Миндаль - Вон Пхен Вон Пхен. Страница 1
Сон Вон Пхён
МИНДАЛЬ
Посвящается тебе, Dan
• Алекситимия, или неспособность к выражению чувств — расстройство эмоциональной сферы, впервые описанное в 1970-х годах. Известно, что алекситимия возникает в случае неспособности ребенка пройти в детстве стадии эмоционального развития вследствие перенесенной психологической травмы либо если ребенок родился с недостаточным размером миндалевидного тела. В последнем случае человек теряет способность испытывать эмоции, и прежде всего — чувство страха. Однако современные исследования утверждают, что такие чувства, как страх или волнение, могут нарабатываться в процессе тренировок. Это произведение, описывающее алекситимию, хотя и основано на реальных фактах, тем не менее содержит элементы художественного вымысла.
• Пи Джей Нолан является вымышленным персонажем.
• Описание динозавров взято из книги детских рассказов «Динозаврики, сюда!» [1] Бернарда Моста («Пирёнсо», 2003). Результаты научных исследований показывают, что реальный размер этих динозавров может отличаться от указанных.
Пролог
У меня есть миндаль.
И у вас он тоже есть.
И у тех, кем вы дорожите больше всего.
И кого больше всего проклинаете.
Никто не может этот миндаль почувствовать.

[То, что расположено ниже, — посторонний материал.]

-- ==== Sys2Proof/Machine/Event.lean ====
section
/-! DEFINITION. The events of the part: what is in flight between its agents, and what reaches it from outside. Each event
is the data of one step row of the opcode table; the row's meaning performs the oldest event in flight. -/

namespace Sys2Proof

/-- The four privilege modes in rising order (R29). -/
inductive Mode where
  | u | s | h | m
deriving DecidableEq, Repr

/-- The number of a mode as PM fields and the context image hold it: 0 U, 1 S, 2 H, 3 M (R48, R157). -/
def Mode.code : Mode → Nat
  | .u => 0 | .s => 1 | .h => 2 | .m => 3

/-- The mode of a two-bit code (R48). -/
def Mode.ofCode (n : Nat) : Mode :=
  match n with
  | 0 => .u | 1 => .s | 2 => .h | _ => .m

/-- A release signature as it travels: the set, the count and the ALL flag (R100). -/
structure Sig where
  set : BitVec 512
  count : Nat
  all : Bool
deriving DecidableEq, Repr

/-- No signature (R100). -/
def Sig.empty : Sig := ⟨0, 0, false⟩

/-- The sender of a put, to which its acknowledgement travels (R44): node, core, hart, tag, and the status register of a .S
form (R47); the low half of TIME when the put was sent (R148), and which of the puts sent it is, the model's own number (R191). -/
structure Sender where
  node : Nat
  core : Nat
  hart : Nat
  tag : BitVec 16
  status : Option Reg
  /-- a status form with rd = x0 reports nothing (R68) -/
  isStatus : Bool
  sent : BitVec 32
  id : Nat
deriving DecidableEq, Repr

/-- An arrival at a landing port: a put, an LDTO delivery or an engine token (R38, R44). -/
structure Put where
  loc : Word
  wide : Bool
  val : VWord
  sig : Option Sig
  hop : Nat
  /-- who is acknowledged; none for a token or a put released after HEND (R290) -/
  sender : Option Sender
  /-- 1 = an engine token, which is not acknowledged and reports nothing when dropped (R44) -/
  token : Bool
  /-- the sticky flags an engine command hands over with its completion: bit 0 PSN, 1 FMT, 2 NAR (R220) -/
  flags : BitVec 3
  /-- a token that settles an engine command of the issuer (R125) -/
  settles : Bool
  /-- the MATRIX command whose two tokens keep their order (R248) -/
  cmd : Option Nat
deriving DecidableEq, Repr

/-- An acknowledgement on its way to the sender (R39, R44). -/
structure Ack where
  code : Nat
  loc : Word
  dest : Sender
  hop : Nat
deriving DecidableEq, Repr

/-- A message as its send-queue entry holds it (R148, R169): words 0 to 7 of the 64-byte slot. -/
structure Msg where
  id : Nat
  srcCore : Nat
  srcHart : Nat
  srcTag : BitVec 16
  srcNode : Nat
  reply : Bool
  dstNode : Nat
  dstCore : Nat
  chan : BitVec 6
  count : Nat
  call : Bool
  words : List Word
  status : Option Reg
  isStatus : Bool
deriving DecidableEq, Repr

/-- The outcome of a message at its destination (R170). -/
inductive MsgOutcome where
  | accepted
  | returned (reason : Nat)
  | deferred
deriving DecidableEq, Repr

/-- Who writes a window register: the core the access came from, its mode and its hart there (R28, R343). -/
structure Writer where
  core : Nat
  mode : Mode
  hart : Nat
deriving DecidableEq, Repr

/-- Who performs a barrier operation, as a fault record names it (R164). -/
structure Agent where
  master : Nat
  core : Nat
  unit : Nat
deriving DecidableEq, Repr

/-- A barrier operation on its way to the object's home (R128). -/
structure BarOp where
  expect : Bool
  va : Word
  pa : Nat
  count : Nat
  agent : Agent
  sig : Option Sig
  /-- the hart whose UNACK it counts in, with its tag; none for an engine's arrival -/
  slot : Option (Nat × BitVec 16)
  /-- the VMID whose entries translated its address (R77) -/
  vmid : BitVec 6
deriving DecidableEq, Repr

/-- Bytes as an engine moves them, each with whether its block was delivered as poison (R296). -/
abbrev EngBytes := List (Byte × Bool)

/-- What a fabric packet carries (R191, R196, R200). -/
inductive Packet where
  | put (p : Put)
  | ack (a : Ack)
  | msg (m : Msg)
  | outcome (m : Msg) (o : MsgOutcome)
  /-- a piece of an NPUT; the last one is answered; `ref` names the command at its sender, here and below -/
  | write (conn srcNode srcConn ref : Nat) (va : Word) (data : EngBytes) (last : Bool)
  | read (conn srcNode srcConn ref : Nat) (va : Word) (len : Nat)
  /-- a send; `again` marks the repeat of a refused one -/
  | send (conn srcNode srcConn ref : Nat) (tag : BitVec 32) (len : Nat) (data : EngBytes) (again : Bool)
  /-- the outcome of a command at the peer, with the last of the bytes an NGET read and the flags its writes there raised (R296) -/
  | result (conn ref code : Nat) (data : EngBytes) (flags : BitVec 3)
  /-- the receiver asks for the bytes of a matched rendezvous send -/
  | pull (conn ref len : Nat)
  /-- the last bytes of a pull; `ok` false = a terminal fault reading -/
  | payload (conn ref : Nat) (ok : Bool) (data : EngBytes)
  /-- bytes of an answer, ahead of the packet that ends it -/
  | part (conn : Nat) (data : EngBytes)
  /-- an eager send is taken -/
  | held (conn ref : Nat)
  /-- a send finds the unexpected queue full -/
  | refuse (conn ref : Nat)
  /-- the peer has received packet `seq` of the flow it arrives on (R191); it has no sequence number of its own -/
  | seen (seq : Nat)
deriving DecidableEq, Repr

/-- A send as the tenant's Yarrow engine meets it (R199, R200); data is empty for a rendezvous send. -/
structure YSend where
  conn : Nat
  ref : Nat
  src : Nat
  tag : BitVec 32
  len : Nat
  data : EngBytes
  /-- the repeat of a refused send (R201) -/
  again : Bool
deriving DecidableEq, Repr

/-- Where a register with no row of its own is written from (R6, R313, R345). -/
inductive Port where
  | window (w : Writer)
  | bar0 (func : Nat)
  | mgmt
deriving DecidableEq, Repr

/-- A packet of a CPYH command (R254, R268). -/
structure LandPacket where
  srcCore : Nat
  srcQueue : Nat
  dstCore : Nat
  chan : BitVec 6
  offset : Nat
  block : VWord
  hart : Nat
  /-- the header its handler reads in HMSG (R148) -/
  header : Word
deriving DecidableEq, Repr

/-- An engine queue (R243, R251). -/
inductive EngineRef where
  | copy (core queue : Nat)
  | matrix (core : Nat)
deriving DecidableEq, Repr

/-- An element that leaves the adaptive routing tables (R192). -/
inductive Elem where
  | link (k : Nat)
  | router (core : Nat)
  | peer (node : Nat)
deriving DecidableEq, Repr

/-- An event in flight; the row of the same name performs it. -/
inductive Event where
  /-- R6. A write to a register with no row of its own. -/
  | registerWrite (port : Port) (off val : Word)
  /-- R27. Writes hart roles. -/
  | hroleWrite (w : Writer) (g : Nat) (val : Word)
  /-- R38. The landing port decides an arrival. -/
  | putArrival (p : Put)
  /-- R44. An acknowledgement reaches its sender. -/
  | ackArrival (k : Ack)
  /-- R36. Entry `k` of the core's departure table expires. -/
  | departureExpiry (core k : Nat)
  /-- R63. The data of outstanding load `id` of slot `h` returns. -/
  | loadReturn (h id : Nat)
  /-- R66. Store `id` to a remote stash window is written there. -/
  | remoteStashWrite (id : Nat)
  /-- R163. Entry `id` of a core's side log is replayed. -/
  | sideLogReplay (core id : Nat)
  /-- R87. A full write to MSGPORT of function `f`. -/
  | directStart (f : Nat) (g : Nat) (pc p q : Word)
  /-- R87. A full write to SUBMIT of function `f`. -/
  | submission (f : Nat) (hdr base arg compl : Word)
  /-- R88. The launch service takes up the next record of die `die`. -/
  | launchRecordProcess (die : Nat)
  /-- R89. Waiting thread `n` of launch `l` starts. -/
  | threadStart (l n : Nat)
  /-- R100. The release signatures rotate generations. -/
  | signatureGeneration
  /-- R97. The current hart writes STMAP register `k`. -/
  | stmapWrite (k : BitVec 3) (val : Word)
  /-- R128. A barrier operation is applied at its home. -/
  | barrierUpdate (b : BarOp)
  /-- R142. Writes word `hi` of a handler-table entry. -/
  | handlerTableWrite (w : Writer) (g : Nat) (chan : BitVec 6) (hi : Bool) (val : Word)
  /-- R176. Writes word 1 of a software queue. -/
  | softwareQueueWrite (w : Writer) (g : Nat) (idx : BitVec 4) (val : Word)
  /-- R143. A message arrives at its destination channel. -/
  | messageArrival (k : Msg)
  /-- R143. A deferred message is offered again. -/
  | messageReoffer (k : Msg)
  /-- R170. The outcome of a message reaches its sender. -/
  | messageOutcome (k : Msg) (o : MsgOutcome)
  /-- R152. A waiting returned message enters channel 1. -/
  | returnBufferDrain (core : Nat)
  /-- R146. An activation is dispatched on the core. -/
  | activationDispatch (core : Nat)
  /-- R149. The watchdog budget of slot `h` runs out. -/
  | watchdogExpiry (h : Nat)
  /-- R149. The grace of slot `h` runs out. -/
  | watchdogKill (h : Nat)
  /-- R164. The reporting port writes the oldest waiting record of a ring. -/
  | ringRecordWrite (f ring : Nat)
  /-- R165. FAULTRES of function `f` with action retry. -/
  | faultresRetry (f : Nat) (fid : BitVec 32)
  /-- R165. FAULTRES of function `f` with action terminal. -/
  | faultresTerminal (f : Nat) (fid : BitVec 32)
  /-- R167. Thaws hart `k` of core `g`. -/
  | frzThawHart (w : Writer) (g k : Nat)
  /-- R167. Thaws copy queue `k` of core `g`. -/
  | frzThawCq (w : Writer) (g k : Nat)
  /-- R167. Ends the frozen occupant of hart `k` of core `g`. -/
  | frzkillHart (w : Writer) (g k : Nat)
  /-- R167. Drops the commands of frozen copy queue `k` of core `g`. -/
  | frzkillCq (w : Writer) (g k : Nat)
  /-- R195. Writes word 0 of connection `c`. -/
  | connectionWrite (w : Writer) (c : Nat) (val : Word)
  /-- R191. A link die receives packet `seq` of a flow. -/
  | fabricPacketReceive (flow seq : Nat) (p : Packet)
  /-- R191. Packet `seq` of a flow is resent. -/
  | packetRetransmit (flow seq : Nat)
  /-- R192. A dead element leaves the routing tables. -/
  | routeRemoval (e : Elem)
  /-- R192. A peer is lost. -/
  | peerLost (node : Nat)
  /-- R183. Command `id` of connection `c` completes with a code (and the bytes an NGET read). -/
  | fabricCommandComplete (c id code : Nat) (data : EngBytes) (flags : BitVec 3)
  /-- R187. The receiver asks link `k` to replay; `crc` tells a CRC failure, `fail` that the same flit failed again. -/
  | linkReplay (k : Nat) (crc fail : Bool)
  /-- R188. Lane `lane` of link `k` crosses the error threshold. -/
  | laneSpare (k lane : Nat)
  /-- R189. A peer signals on link `k`. -/
  | linkPeerSignal (k : Nat)
  /-- R189. Training of link `k` ends. -/
  | linkTrained (k : Nat) (ok : Bool) (peer : BitVec 10) (spared : Option (BitVec 3))
  /-- R189. The peer of link `k` has been silent for 1 us. -/
  | linkPeerSilent (k : Nat)
  /-- R189. Link `k` has drained. -/
  | linkQuiesced (k : Nat)
  /-- R323. Quiesce command. -/
  | lnkcmdQuiesce (k : Nat)
  /-- R323. Detach command. -/
  | lnkcmdDetach (k : Nat)
  /-- R323. Resume command. -/
  | lnkcmdResume (k : Nat)
  /-- R323. Reattach command. -/
  | lnkcmdReattach (k : Nat)
  /-- R199. A send reaches the tenant's Yarrow engine. -/
  | yarrowSendArrival (k : YSend)
  /-- R200. The pull of a matched rendezvous send ends with its bytes; `ok` false = a terminal fault at the sender. -/
  | rendezvousPull (conn ref : Nat) (ok : Bool) (data : EngBytes)
  /-- R201. The head send of connection `c`, refused before, is retried. -/
  | nsendRetry (c : Nat)
  /-- R203. Writes word `k` of an assignment queue. -/
  | assignQueueWrite (w : Writer) (die q k : Nat) (val : Word)
  /-- R251. A queued engine command starts. -/
  | engineCommandStart (e : EngineRef)
  /-- R255. The oldest waiting command of die `die` receives leave. -/
  | leaveGrant (die : Nat)
  /-- R321. The pools are refilled; `ext` is the energy measured outside the compute dies in nJ. -/
  | cloverRefill (ext : Nat)
  /-- R243. The matrix unit of a cluster performs its next step. -/
  | matrixStepComplete (cluster : Nat)
  /-- R250. Quarter-array `k` of a cluster is gated. -/
  | arrayGate (cluster k : Nat)
  /-- R250. The gated quarters of a cluster are awake. -/
  | arrayWakeDone (cluster : Nat)
  /-- R244. Writes MXWT of the writer's core. -/
  | mxwtWrite (w : Writer) (val : Word)
  /-- R250. Writes MXIDLE of the writer's cluster. -/
  | mxidleWrite (w : Writer) (val : Word)
  /-- R253. The next piece of the head command of copy queue `q` is performed. -/
  | copyPieceDone (core q : Nat)
  /-- R254. A CPYH packet starts a landing handler. -/
  | landingHandlerStart (k : LandPacket)
  /-- R283. A write is about to be performed to 4 KiB frame `f`. -/
  | chicoryInvalidation (f : Nat)
  /-- R285. Writes the Class Map entry of frame `f`. -/
  | classMapWrite (w : Writer) (f : Nat) (val : Word)
  /-- R294. A new error-budget window of partition `p` begins. -/
  | ebudgetWindow (p : Nat)
  /-- R293. Lockstepped clusters 2k and 2k + 1 differ. -/
  | lockstepMismatch (k : Nat)
  /-- R307. Slice end of partition `p`. -/
  | sliceEnd (p : Nat)
  /-- R49. Every core of partition `p` has finished the slice-end steps. -/
  | sliceEndDone (p : Nat)
  /-- R307. Restore of partition `p`. -/
  | restore (p : Nat)
  /-- R50. Every core of partition `p` has finished the restore steps. -/
  | restoreDone (p : Nat)
  /-- R307. Teardown of partition `p`. -/
  | teardown (p : Nat)
  /-- R306. Writes dword `k` of the record of partition `p`. -/
  | partitionWrite (w : Writer) (p k : Nat) (val : Word)
  /-- R306. 10 us of TIME have passed. -/
  | tbuTick
  /-- R309. Launch `l` has reached its time budget. -/
  | launchBudgetExpiry (l : Nat)
  /-- R314. Writes dword 1 of a ring with EN set. -/
  | ringEnable (f ring : Nat) (val : Word)
  /-- R314. Writes RD of a ring. -/
  | ringRdWrite (f ring : Nat) (val : BitVec 32)
  /-- R315. Writes VFFRZ. -/
  | vfThaw (mask : Word)
  /-- R315. Writes VFKILL. -/
  | vfKill (mask : Word)
  /-- R316. Writes FEATACC register `k`. -/
  | feataccWrite (k : BitVec 2) (val : Word)
  /-- R317. Reset: the start-up steps, stopping at step `fail` (1 to 5) if given; the manifest's node number. -/
  | boot (fail : Option Nat) (node : BitVec 10)
  /-- R318. Writes NODEID. -/
  | nodeidWrite (val : Word)
  /-- R319. Writes the 32-byte nonce. -/
  | attnonceWrite (nonce : BitVec 256)
  /-- R319. The report becomes readable. -/
  | attestationReportDone
  /-- R322. EMTHROT_N goes low. -/
  | emthrotAssert
  /-- R322. EMTHROT_N is released. -/
  | emthrotRelease
  /-- R323. TRAYPRES_N goes high. -/
  | traypresNHigh
  /-- R324. A private write: offset, then data. -/
  | i3cPrivateWrite (off : BitVec 16) (data : Option Word)
  /-- R324. A private read from the last offset written. -/
  | i3cPrivateRead
  /-- R324. A broadcast write of the cap of a group. -/
  | i3cBroadcastCap (group : BitVec 10) (cap : BitVec 16)
  /-- R99. Store `id` is performed at its home. -/
  | storePerformed (id : Nat)
  /-- R281. The head PTASK of copy queue 0 of a core finishes its hash and the table is searched. -/
  | chicoryLookup (core : Nat)
deriving DecidableEq, Repr

end Sys2Proof
end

Все просто знают, что он существует.
Короче, это будет рассказ о том, как такое чудовище, как я, встретило другое чудовище. Но я и не подумаю сейчас вам рассказывать, чем все закончится, трагедией или фарсом. Во-первых, потому что, как только вы узнаете конец, вся история тут же станет неинтересной. Отсюда же и во-вторых: так хоть ненамного увеличится вероятность того, что вы будете сопровождать меня в этом рассказе. Ну и в-третьих, в качестве последней отговорки могу сказать, что на самом деле ни вам, ни мне, да и вообще никому и никогда не понять, комедией или трагедией была эта история.
Часть 1
В тот день один человек был ранен, шестеро погибли. Первыми жертвами стали мама и бабуля. Потом студент, который пытался остановить того мужчину. После студента — двое взрослых дядек, лет по пятьдесят, стоявших в голове колонны Армии спасения, плюс еще один полицейский. И в конце — сам убийца, мужчина, который в качестве последней цели той безумной резни выбрал себя. Он вонзил нож глубоко в свою грудь и, как и его жертвы, к приезду скорой помощи уже не дышал. А мне оставалось лишь наблюдать за этой сценой, развернувшейся прямо перед моими глазами.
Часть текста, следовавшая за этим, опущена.